Coupable des tortures: la «chaîne de commandement»

Le général Antonio Taguba a insisté devant les sénateurs américains sur le caractère limité des mauvais traitements infligés aux prisonniers irakiens.
Photo: Agence Reuters Le général Antonio Taguba a insisté devant les sénateurs américains sur le caractère limité des mauvais traitements infligés aux prisonniers irakiens.

Washington — La responsabilité des sévices infligés par des soldats américains à des détenus irakiens incombe directement à une poignée de geôliers et à un commandement totalement déficient sur le terrain, a déclaré hier, au Congrès, le général américain chargé d'un rapport sur ce scandale.

Cet officier, le général Antonio Taguba, a insisté, devant les parlementaires de la commission des forces armées du Sénat, sur l'aspect limité du phénomène dans les rangs de l'armée, alors que certains craignent de voir ces mauvais traitements érigés en système.

«Nous n'avons trouvé aucune preuve d'une politique ou d'un ordre direct donné à ces soldats pour qu'ils fassent ce qu'ils ont fait» à des détenus irakiens, a déclaré le général Taguba. «Je pense qu'ils ont agi de leur propre chef et je pense qu'ils ont collaboré avec quelques-uns des enquêteurs des renseignements militaires à un niveau subalterne», a ajouté l'officier, âgé de 53 ans, auteur en mars d'un rapport sur les sévices commis à l'automne 2003 dans la prison d'Abou Ghraïb en Irak.

L'un des membres les plus éminents de la commission, le démocrate Carl Levin, a laissé entendre, au cours de l'audition, que des militaires de rang élevé dans la hiérarchie avaient pu donner l'ordre de maltraiter des détenus pour leur soutirer des informations.

«Les colliers utilisés sur les prisonniers, les chiens et les caméras ne sont pas soudainement sortis de nulle part, a déclaré M. Levin. «Ces abus ne pouvaient être des actes spontanés de militaires de base.
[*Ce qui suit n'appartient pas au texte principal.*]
@[simp] theorem Group.setS_kind (g : Group) (r : Nat) (e : Elem) : (g.setS r e).kind = g.kind := rfl
@[simp] theorem Group.setS_port (g : Group) (r : Nat) (e : Elem) : (g.setS r e).port = g.port := rfl
@[simp] theorem Group.setS_slot (g : Group) (r : Nat) (e : Elem) : (g.setS r e).slot = g.slot := rfl
@[simp] theorem Group.setS_v (g : Group) (r : Nat) (e : Elem) : (g.setS r e).v = g.v := rfl
@[simp] theorem Group.setS_p (g : Group) (r : Nat) (e : Elem) : (g.setS r e).p = g.p := rfl
@[simp] theorem Group.setS_q (g : Group) (r : Nat) (e : Elem) : (g.setS r e).q = g.q := rfl
@[simp] theorem Group.setS_qPois (g : Group) (r : Nat) (e : Elem) : (g.setS r e).qPois = g.qPois := rfl
@[simp] theorem Group.setS_bl (g : Group) (r : Nat) (e : Elem) : (g.setS r e).bl = g.bl := rfl
@[simp] theorem Group.setS_sl (g : Group) (r : Nat) (e : Elem) : (g.setS r e).sl = g.sl := rfl
@[simp] theorem Group.setS_sh (g : Group) (r : Nat) (e : Elem) : (g.setS r e).sh = g.sh := rfl
@[simp] theorem Group.setS_cnt (g : Group) (r : Nat) (e : Elem) : (g.setS r e).cnt = g.cnt := rfl
@[simp] theorem Group.setS_flights (g : Group) (r : Nat) (e : Elem) : (g.setS r e).flights = g.flights := rfl
@[simp] theorem Group.setS_frags (g : Group) (r : Nat) (e : Elem) : (g.setS r e).frags = g.frags := rfl
@[simp] theorem Group.setS_joins (g : Group) (r : Nat) (e : Elem) : (g.setS r e).joins = g.joins := rfl
@[simp] theorem Group.setS_sp (g : Group) (r : Nat) (e : Elem) : (g.setS r e).sp = g.sp := rfl
@[simp] theorem Group.setS_cur (g : Group) (r : Nat) (e : Elem) : (g.setS r e).cur = g.cur := rfl
@[simp] theorem Group.setS_issued (g : Group) (r : Nat) (e : Elem) : (g.setS r e).issued = g.issued := rfl
@[simp] theorem Group.setS_quantum (g : Group) (r : Nat) (e : Elem) : (g.setS r e).quantum = g.quantum := rfl
@[simp] theorem Group.setS_age (g : Group) (r : Nat) (e : Elem) : (g.setS r e).age = g.age := rfl
@[simp] theorem Group.setS_unselected (g : Group) (r : Nat) (e : Elem) : (g.setS r e).unselected = g.unselected := rfl
@[simp] theorem Group.setS_unselectedU (g : Group) (r : Nat) (e : Elem) : (g.setS r e).unselectedU = g.unselectedU := rfl
@[simp] theorem Group.setS_starved (g : Group) (r : Nat) (e : Elem) : (g.setS r e).starved = g.starved := rfl
@[simp] theorem Group.setS_clause (g : Group) (r : Nat) (e : Elem) : (g.setS r e).clause = g.clause := rfl
@[simp] theorem Group.setS_handler (g : Group) (r : Nat) (e : Elem) : (g.setS r e).handler = g.handler := rfl
@[simp] theorem Group.setS_stepping (g : Group) (r : Nat) (e : Elem) : (g.setS r e).stepping = g.stepping := rfl
@[simp] theorem Group.setS_haltPending (g : Group) (r : Nat) (e : Elem) : (g.setS r e).haltPending = g.haltPending := rfl
@[simp] theorem Group.setS_stopped (g : Group) (r : Nat) (e : Elem) : (g.setS r e).stopped = g.stopped := rfl
@[simp] theorem Group.setS_fail (g : Group) (r : Nat) (e : Elem) : (g.setS r e).fail = g.fail := rfl

@[simp] theorem Group.setShape_kind (g : Group) (i : Nat) (ws : List Elem) : (g.setShape i ws).kind = g.kind := rfl
@[simp] theorem Group.setShape_port (g : Group) (i : Nat) (ws : List Elem) : (g.setShape i ws).port = g.port := rfl
@[simp] theorem Group.setShape_slot (g : Group) (i : Nat) (ws : List Elem) : (g.setShape i ws).slot = g.slot := rfl
@[simp] theorem Group.setShape_v (g : Group) (i : Nat) (ws : List Elem) : (g.setShape i ws).v = g.v := rfl
@[simp] theorem Group.setShape_s (g : Group) (i : Nat) (ws : List Elem) : (g.setShape i ws).s = g.s := rfl
@[simp] theorem Group.setShape_p (g : Group) (i : Nat) (ws : List Elem) : (g.setShape i ws).p = g.p := rfl
@[simp] theorem Group.setShape_q (g : Group) (i : Nat) (ws : List Elem) : (g.setShape i ws).q = g.q := rfl
@[simp] theorem Group.setShape_qPois (g : Group) (i : Nat) (ws : List Elem) : (g.setShape i ws).qPois = g.qPois := rfl
@[simp] theorem Group.setShape_bl (g : Group) (i : Nat) (ws : List Elem) : (g.setShape i ws).bl = g.bl := rfl
@[simp] theorem Group.setShape_sl (g : Group) (i : Nat) (ws : List Elem) : (g.setShape i ws).sl = g.sl := rfl
@[simp] theorem Group.setShape_cnt (g : Group) (i : Nat) (ws : List Elem) : (g.setShape i ws).cnt = g.cnt := rfl
@[simp] theorem Group.setShape_flights (g : Group) (i : Nat) (ws : List Elem) : (g.setShape i ws).flights = g.flights := rfl
@[simp] theorem Group.setShape_frags (g : Group) (i : Nat) (ws : List Elem) : (g.setShape i ws).frags = g.frags := rfl
@[simp] theorem Group.setShape_joins (g : Group) (i : Nat) (ws : List Elem) : (g.setShape i ws).joins = g.joins := rfl
@[simp] theorem Group.setShape_sp (g : Group) (i : Nat) (ws : List Elem) : (g.setShape i ws).sp = g.sp := rfl
@[simp] theorem Group.setShape_cur (g : Group) (i : Nat) (ws : List Elem) : (g.setShape i ws).cur = g.cur := rfl
@[simp] theorem Group.setShape_issued (g : Group) (i : Nat) (ws : List Elem) : (g.setShape i ws).issued = g.issued := rfl
@[simp] theorem Group.setShape_quantum (g : Group) (i : Nat) (ws : List Elem) : (g.setShape i ws).quantum = g.quantum := rfl
@[simp] theorem Group.setShape_age (g : Group) (i : Nat) (ws : List Elem) : (g.setShape i ws).age = g.age := rfl
@[simp] theorem Group.setShape_unselected (g : Group) (i : Nat) (ws : List Elem) : (g.setShape i ws).unselected = g.unselected := rfl
@[simp] theorem Group.setShape_unselectedU (g : Group) (i : Nat) (ws : List Elem) : (g.setShape i ws).unselectedU = g.unselectedU := rfl
@[simp] theorem Group.setShape_starved (g : Group) (i : Nat) (ws : List Elem) : (g.setShape i ws).starved = g.starved := rfl
@[simp] theorem Group.setShape_clause (g : Group) (i : Nat) (ws : List Elem) : (g.setShape i ws).clause = g.clause := rfl
@[simp] theorem Group.setShape_handler (g : Group) (i : Nat) (ws : List Elem) : (g.setShape i ws).handler = g.handler := rfl
@[simp] theorem Group.setShape_stepping (g : Group) (i : Nat) (ws : List Elem) : (g.setShape i ws).stepping = g.stepping := rfl
@[simp] theorem Group.setShape_haltPending (g : Group) (i : Nat) (ws : List Elem) : (g.setShape i ws).haltPending = g.haltPending := rfl
@[simp] theorem Group.setShape_stopped (g : Group) (i : Nat) (ws : List Elem) : (g.setShape i ws).stopped = g.stopped := rfl
@[simp] theorem Group.setShape_fail (g : Group) (i : Nat) (ws : List Elem) : (g.setShape i ws).fail = g.fail := rfl

@[simp] theorem Group.setP_kind (g : Group) (i : Nat) (m v w : Mask) : (g.setP i m v w).kind = g.kind := rfl
@[simp] theorem Group.setP_port (g : Group) (i : Nat) (m v w : Mask) : (g.setP i m v w).port = g.port := rfl
@[simp] theorem Group.setP_slot (g : Group) (i : Nat) (m v w : Mask) : (g.setP i m v w).slot = g.slot := rfl
@[simp] theorem Group.setP_v (g : Group) (i : Nat) (m v w : Mask) : (g.setP i m v w).v = g.v := rfl
@[simp] theorem Group.setP_s (g : Group) (i : Nat) (m v w : Mask) : (g.setP i m v w).s = g.s := rfl
@[simp] theorem Group.setP_q (g : Group) (i : Nat) (m v w : Mask) : (g.setP i m v w).q = g.q := rfl
@[simp] theorem Group.setP_qPois (g : Group) (i : Nat) (m v w : Mask) : (g.setP i m v w).qPois = g.qPois := rfl
@[simp] theorem Group.setP_bl (g : Group) (i : Nat) (m v w : Mask) : (g.setP i m v w).bl = g.bl := rfl
@[simp] theorem Group.setP_sl (g : Group) (i : Nat) (m v w : Mask) : (g.setP i m v w).sl = g.sl := rfl
@[simp] theorem Group.setP_sh (g : Group) (i : Nat) (m v w : Mask) : (g.setP i m v w).sh = g.sh := rfl
@[simp] theorem Group.setP_cnt (g : Group) (i : Nat) (m v w : Mask) : (g.setP i m v w).cnt = g.cnt := rfl
@[simp] theorem Group.setP_flights (g : Group) (i : Nat) (m v w : Mask) : (g.setP i m v w).flights = g.flights := rfl
@[simp] theorem Group.setP_frags (g : Group) (i : Nat) (m v w : Mask) : (g.setP i m v w).frags = g.frags := rfl
@[simp] theorem Group.setP_joins (g : Group) (i : Nat) (m v w : Mask) : (g.setP i m v w).joins = g.joins := rfl
@[simp] theorem Group.setP_sp (g : Group) (i : Nat) (m v w : Mask) : (g.setP i m v w).sp = g.sp := rfl
@[simp] theorem Group.setP_cur (g : Group) (i : Nat) (m v w : Mask) : (g.setP i m v w).cur = g.cur := rfl
@[simp] theorem Group.setP_issued (g : Group) (i : Nat) (m v w : Mask) : (g.setP i m v w).issued = g.issued := rfl
@[simp] theorem Group.setP_quantum (g : Group) (i : Nat) (m v w : Mask) : (g.setP i m v w).quantum = g.quantum := rfl
@[simp] theorem Group.setP_age (g : Group) (i : Nat) (m v w : Mask) : (g.setP i m v w).age = g.age := rfl
@[simp] theorem Group.setP_unselected (g : Group) (i : Nat) (m v w : Mask) : (g.setP i m v w).unselected = g.unselected := rfl
@[simp] theorem Group.setP_unselectedU (g : Group) (i : Nat) (m v w : Mask) : (g.setP i m v w).unselectedU = g.unselectedU := rfl
@[simp] theorem Group.setP_starved (g : Group) (i : Nat) (m v w : Mask) : (g.setP i m v w).starved = g.starved := rfl
@[simp] theorem Group.setP_clause (g : Group) (i : Nat) (m v w : Mask) : (g.setP i m v w).clause = g.clause := rfl
@[simp] theorem Group.setP_handler (g : Group) (i : Nat) (m v w : Mask) : (g.setP i m v w).handler = g.handler := rfl
@[simp] theorem Group.setP_stepping (g : Group) (i : Nat) (m v w : Mask) : (g.setP i m v w).stepping = g.stepping := rfl
@[simp] theorem Group.setP_haltPending (g : Group) (i : Nat) (m v w : Mask) : (g.setP i m v w).haltPending = g.haltPending := rfl
@[simp] theorem Group.setP_stopped (g : Group) (i : Nat) (m v w : Mask) : (g.setP i m v w).stopped = g.stopped := rfl
@[simp] theorem Group.setP_fail (g : Group) (i : Nat) (m v w : Mask) : (g.setP i m v w).fail = g.fail := rfl
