/-- FSUB adds its second source with the sign changed, of a NaN too (R136). -/
theorem add_flip_of_nan {b : Nat} {q : Bool} (h : fp32.unpack b = .nan q) (mode : Rnd) (draw a : Nat) :
    fp32.add mode draw a b = fp32.add mode draw a (fp32.flip b) := by
  have flipped : fp32.unpack (fp32.flip b) = .nan q := unpack_eq_nan_of_mod_eq (by decide) (by decide) (srcMod_mod false true 31 b).symm h
  simp only [FSpec.add, h, flipped]

/-- What `Claims.LaneFloatResultsHold` says, of sources that list their lanes. -/
theorem laneFloat_completes {i : Instr} {o : Op} {x : Args} {s : State} {iss : Issuer} {t : Team} {g : Group} {f : Frag} {n : Nat}
    {fn : Nat → Word → Word → Word → Nat × Nat} (hi : i.split = some (o, x)) (hf : laneFloat o x = some (n, fn)) (h : Issues o x s iss t g f)
    (hs : g.stepping = none) (hok : badAddr (afterOf x f) = false) (full : FullSources g x) :
    let tb : CTy := if o = .fldexp then .int else .fp32
    let r (l : Nat) : Nat × Nat := fn (drawOf g.sp.rngstate.toNat l 0) (laneAt (g.srcV .fp32 x.a) l).val (laneAt (g.srcV tb x.b) l).val
      (laneAt (g.srcV .fp32 x.c) l).val
    Completes i s iss f (afterOf x f) (LaneResult g x (activeOf o x g f) (srcPois g .fp32 tb .fp32 x n)
      (fun l => (satF x (r l).1, (r l).2)) (stepsRng o x (activeOf o x g f))) := by
  intro tb r
  obtain rfl := eq_mk_of_split hi
  unfold laneFloat at hf
  split at hf <;> cases hf
  case h_1 => exact fp2_completes (i := .fadd x) (m := execFadd x s) h hs hok full rfl rfl fun _ => rfl
  case h_2 =>
    refine fp2_completes (i := .fsub x) (m := execFsub x s) h hs hok full rfl rfl fun l => ?_
    split
    · next nan => exact add_flip_of_nan nan _ _ _
    · rfl
  case h_3 => exact fp2_completes (i := .fmul x) (m := execFmul x s) h hs hok full rfl rfl fun _ => rfl
  case h_4 => exact fp3_completes (i := .ffma x) (m := execFfma x s) h hs hok full rfl rfl fun _ => rfl
  case h_5 => exact fp2_completes (i := .fmin x) (m := execFmin x s) h hs hok full rfl rfl fun _ => rfl
  case h_6 => exact fp2_completes (i := .fmax x) (m := execFmax x s) h hs hok full rfl rfl fun _ => rfl
  case h_7 => exact fp1_completes (i := .frnd x) (m := execFrnd x s) h hs hok full rfl rfl fun _ => rfl
  case h_8 => exact fp1_completes (i := .ffrc x) (m := execFfrc x s) h hs hok full rfl rfl fun _ => rfl
  case h_9 => exact fp1_completes (i := .fclass x) (m := execFclass x s) h hs hok full rfl rfl fun _ => rfl
  case h_10 => exact fp1_completes (i := .frcp x) (m := execFrcp x s) h hs hok full rfl rfl fun _ => rfl
  case h_11 => exact fp1_completes (i := .frsq x) (m := execFrsq x s) h hs hok full rfl rfl fun _ => rfl
  case h_12 => exact fp1_completes (i := .fsqrt x) (m := execFsqrt x s) h hs hok full rfl rfl fun _ => rfl
  case h_13 => exact fp1_completes (i := .fexp2 x) (m := execFexp2 x s) h hs hok full rfl rfl fun _ => rfl
  case h_14 => exact fp1_completes (i := .flog2 x) (m := execFlog2 x s) h hs hok full rfl rfl fun _ => rfl
  case h_15 => exact fp1_completes (i := .fsin x) (m := execFsin x s) h hs hok full rfl rfl fun _ => rfl
  case h_16 => exact fp1_completes (i := .fcos x) (m := execFcos x s) h hs hok full rfl rfl fun _ => rfl
  case h_17 =>
    refine lane_completes (i := .fldexp x) (m := execFldexp x s) h hs hok rfl rfl fun l hl => ?_
    have a := laneAt_fa (e := groupEnv .fldexp x s iss t g f) full hl
    simp only [a, nat_srcF, srcPois, Nat.reduceLeDiff, decide_false, decide_true, Bool.false_and, Bool.true_and, Bool.or_false]
    rfl

/-! ### Packed instructions -/

/-- The modifiers of a packed source act on each of its elements (R83, R144). -/
theorem half_packedMod (abs neg : Bool) (a : Word) (p : Bool) {j : Nat} (hj : j < 2) :
    half (Elem.nat ⟨BitVec.ofNat 32 (packedMod abs neg a.toNat), p⟩) j = srcMod abs neg 15 (a.extractLsb' (16 * j) 16).toNat := by
  have word := a.isLt
  have low : srcMod abs neg 15 (a.toNat % 65536) < 2 ^ 16 := srcMod_lt (Nat.mod_lt _ (by decide))
  have high : srcMod abs neg 15 (a.toNat / 65536) < 2 ^ 16 := srcMod_lt (by omega)
  obtain rfl | rfl : j = 0 ∨ j = 1 := by omega
  · have part : (a.extractLsb' (16 * 0) 16).toNat = a.toNat % 65536 := by simp
    rw [part, half, bits, Elem.nat, BitVec.toNat_ofNat, packedMod, Nat.shiftRight_eq_div_pow]
    omega
  · have part : (a.extractLsb' (16 * 1) 16).toNat = a.toNat / 65536 := by
      rw [BitVec.extractLsb'_toNat, Nat.shiftRight_eq_div_pow]
      omega
    rw [part, half, bits, Elem.nat, BitVec.toNat_ofNat, packedMod, Nat.shiftRight_eq_div_pow]
    omega

section
variable {e : Env} {ty : CTy} {l : Nat} (full : FullSources e.g e.x) (hl : l < 32)
include full hl

/-- A packed source is poisoned as its register is, and its elements are those of the register under the modifiers (R144). -/
theorem laneAt_pa : (laneAt (e.pa ty) l).pois = (laneAt (e.g.srcV ty e.x.a) l).pois ∧
    ∀ j, j < 2 → half (laneAt (e.pa ty) l).nat j = srcH e.x 0 j (laneAt (e.g.srcV ty e.x.a) l).val := by
  have entry : laneAt (e.pa ty) l = _ := laneAt_map (by rw [full _ _ (by simp)]; exact hl)
  exact entry ▸ ⟨rfl, fun _ => half_packedMod _ _ _ _⟩

theorem laneAt_pb : (laneAt (e.pb ty) l).pois = (laneAt (e.g.srcV ty e.x.b) l).pois ∧
    ∀ j, j < 2 → half (laneAt (e.pb ty) l).nat j = srcH e.x 1 j (laneAt (e.g.srcV ty e.x.b) l).val := by
  have entry : laneAt (e.pb ty) l = _ := laneAt_map (by rw [full _ _ (by simp)]; exact hl)
  exact entry ▸ ⟨rfl, fun _ => half_packedMod _ _ _ _⟩
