-- ==== Sys2Proof/Machine/Bytes.lean ====
section
/-! DEFINITION. Byte order, bit fields and the sparse tables that every unit uses. -/

namespace Sys2Proof.Machine

/-- Little-endian bytes of a value, `n` of them (R11). -/
def leBytes : Nat → Nat → Bytes
  | 0, _ => []
  | n + 1, v => BitVec.ofNat 8 v :: leBytes n (v / 256)

/-- The value of little-endian bytes (R11). -/
def leNat : Bytes → Nat
  | [] => 0
  | b :: bs => b.toNat + 256 * leNat bs

/-- The value of big-endian bytes. -/
def beNat (bs : Bytes) : Nat := bs.foldl (fun a b => a * 256 + b.toNat) 0

/-- Big-endian bytes of a value, `n` of them. -/
def beBytes (n v : Nat) : Bytes := (leBytes n v).reverse

/-- Bits [hi:lo] of a number (R10). -/
def bits (v hi lo : Nat) : Nat := v / 2 ^ lo % 2 ^ (hi + 1 - lo)

/-- Bit [n] of a number (R10). -/
def bit (v n : Nat) : Bool := v / 2 ^ n % 2 == 1

/-- A Boolean as a number. -/
def b2n (b : Bool) : Nat := if b then 1 else 0

/-- `v` with bit `n` set to `b`. -/
def setBit (v n : Nat) (b : Bool) : Nat :=
  if bit v n == b then v else if b then v + 2 ^ n else v - 2 ^ n

/-- `n` bytes of `bs` from offset `o`. -/
def slice (bs : Bytes) (o n : Nat) : Bytes := (bs.drop o).take n

/-- The little-endian field of `n` bytes at offset `o`. -/
def leAt (bs : Bytes) (o n : Nat) : Nat := leNat (slice bs o n)

/-- `bs` cut or zero-padded to `n` bytes. -/
def padTo (n : Nat) (bs : Bytes) : Bytes :=
  let t := bs.take n
  t ++ List.replicate (n - t.length) 0

/-- ASCII text as bytes. -/
def ascii (s : String) : Bytes := s.toList.map fun c => BitVec.ofNat 8 c.toNat

/-- Lexicographic byte order of keys, a prefix first. -/
def bytesLt : Bytes → Bytes → Bool
  | _, [] => false
  | [], _ :: _ => true
  | a :: as, b :: bs => a.toNat < b.toNat || (a == b && bytesLt as bs)

/-- `a` at or before `b` in key order. -/
def bytesLe (a b : Bytes) : Bool := a == b || bytesLt a b

/-! ## Tables by number: a list of key and value pairs, keys strictly rising -/

/-- A sparse table by number. -/
abbrev Tbl (α : Type) := List (Nat × α)

/-- The row with number `k`. -/
def tblGet? {α : Type} : Tbl α → Nat → Option α
  | [], _ => none
  | (j, v) :: t, k => if j == k then some v else tblGet? t k

/-- The row with number `k`, or a default. -/
def tblGetD {α : Type} (t : Tbl α) (k : Nat) (dflt : α) : α := (tblGet? t k).getD dflt

/-- Put a row in its place. -/
def tblPut {α : Type} : Tbl α → Nat → α → Tbl α
  | [], k, v => [(k, v)]
  | (j, w) :: t, k, v =>
    if k < j then (k, v) :: (j, w) :: t
    else if j == k then (k, v) :: t
    else (j, w) :: tblPut t k v

/-- Take a row out. -/
def tblDel {α : Type} : Tbl α → Nat → Tbl α
  | [], _ => []
  | (j, w) :: t, k => if j == k then tblDel t k else (j, w) :: tblDel t k

/-- Change a row if it is there. -/
def tblMod {α : Type} (t : Tbl α) (k : Nat) (f : α → α) : Tbl α :=
  t.map fun r => if r.1 == k then (r.1, f r.2) else r

/-- The keys of the table rise strictly. -/
def tblWf {α : Type} : Tbl α → Bool
  | [] => true
  | [_] => true
  | (j, _) :: (k, w) :: t => j < k && tblWf ((k, w) :: t)

/-- Put a value where an absent row reads as `dflt`: writing `dflt` takes the row out. -/
def tblStore {α : Type} [DecidableEq α] (dflt : α) (t : Tbl α) (k : Nat) (v : α) : Tbl α :=
  if v = dflt then tblDel t k else tblPut t k v

/-- The canonical form of a table whose absent rows read as `dflt`. -/
def tblCanon {α : Type} [DecidableEq α] (dflt : α) (t : Tbl α) : Bool :=
  tblWf t && t.all fun r => decide (r.2 ≠ dflt)

/-! ## Memories: sparse bytes, an unlisted byte reads as zero (log 4) -/

/-- The byte at an address. -/
def memGet (m : List (Nat × BitVec 8)) (a : Nat) : Byte := tblGetD m a 0

/-- Write one byte. -/
def memPut (m : List (Nat × BitVec 8)) (a : Nat) (b : Byte) : List (Nat × BitVec 8) :=
  tblStore 0 m a b

/-- Read `n` bytes from an address. -/
def memRead (m : List (Nat × BitVec 8)) (a : Nat) : Nat → Bytes
  | 0 => []
  | n + 1 => memGet m a :: memRead m (a + 1) n

/-- Write bytes from an address up. -/
def memWrite (m : List (Nat × BitVec 8)) (a : Nat) : Bytes → List (Nat × BitVec 8)
  | [] => m
  | b :: bs => memWrite (memPut m a b) (a + 1) bs

/-- The canonical form of a memory. -/
def Memory.wf (m : List (Nat × BitVec 8)) : Bool := tblCanon 0 m

/-! ## Lists by position -/

/-- Change the element at a position. -/
def modNth {α : Type} (l : List α) (n : Nat) (f : α → α) : List α := l.modify n f

end Sys2Proof.Machine
end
Ils ont clairement été ordonnés par d'autres.»

Ces assertions ont été rejetées par le général Taguba. «En fin de compte, quelques soldats et civils se sont mis ensemble pour commettre des abus et mener des actes de violence sur des détenus et d'autres civils, hors des lois internationales et des Conventions de Genève», a-t-il dit.

Les médias américains ont montré ces dernières semaines des photos de détenus irakiens dans la prison d'Abou Ghraïb, nus et dans des postures particulièrement dégradantes. La chaîne de télévision CBS avait été la première à diffuser des photos d'exactions, le 28 avril.

Le général Taguba a notamment mis en cause la générale réserviste Janis Karpinski, de la police militaire, qui commandait les militaires affectés à Abou Ghraïb et qui a été suspendue de ses fonctions. La générale Karpinski avait affirmé pour sa défense qu'elle n'avait pas accès à tous les secteurs de la prison, notamment ceux où les mauvais traitements ont été infligés. «Il m'est difficile de croire qu'elle en avait été exclue», a rétorqué le général Taguba.

Le sous-secrétaire à la Défense chargé du renseignement, Stephen Cambone, a de son côté catégoriquement démenti que les sévices entraient dans le cadre d'une politique du Pentagone.

«Toutes les activités d'interrogatoire [en Irak] étaient menées selon les obligations et dans les limites des termes de la Convention» de Genève, a-t-il assuré à la commission. «Nous enquêtons actuellement pour savoir pourquoi des soldats [...] à la prison d'Abou Ghraïb ne se sont pas sentis tenus de respecter les procédures et les directives.»

Plusieurs sénateurs républicains influents, dont John McCain, Chuck Hagel et l'ultraconservateur Lindsey Graham, tous membres de la commission des forces armées du Sénat, insistent pour que toute la lumière soit faite et que personne n'échappe à ses responsabilités.

Les démocrates réclament la démission du secrétaire à la Défense, Donald Rumsfeld, à qui le président George W. Bush a réaffirmé son soutien lundi.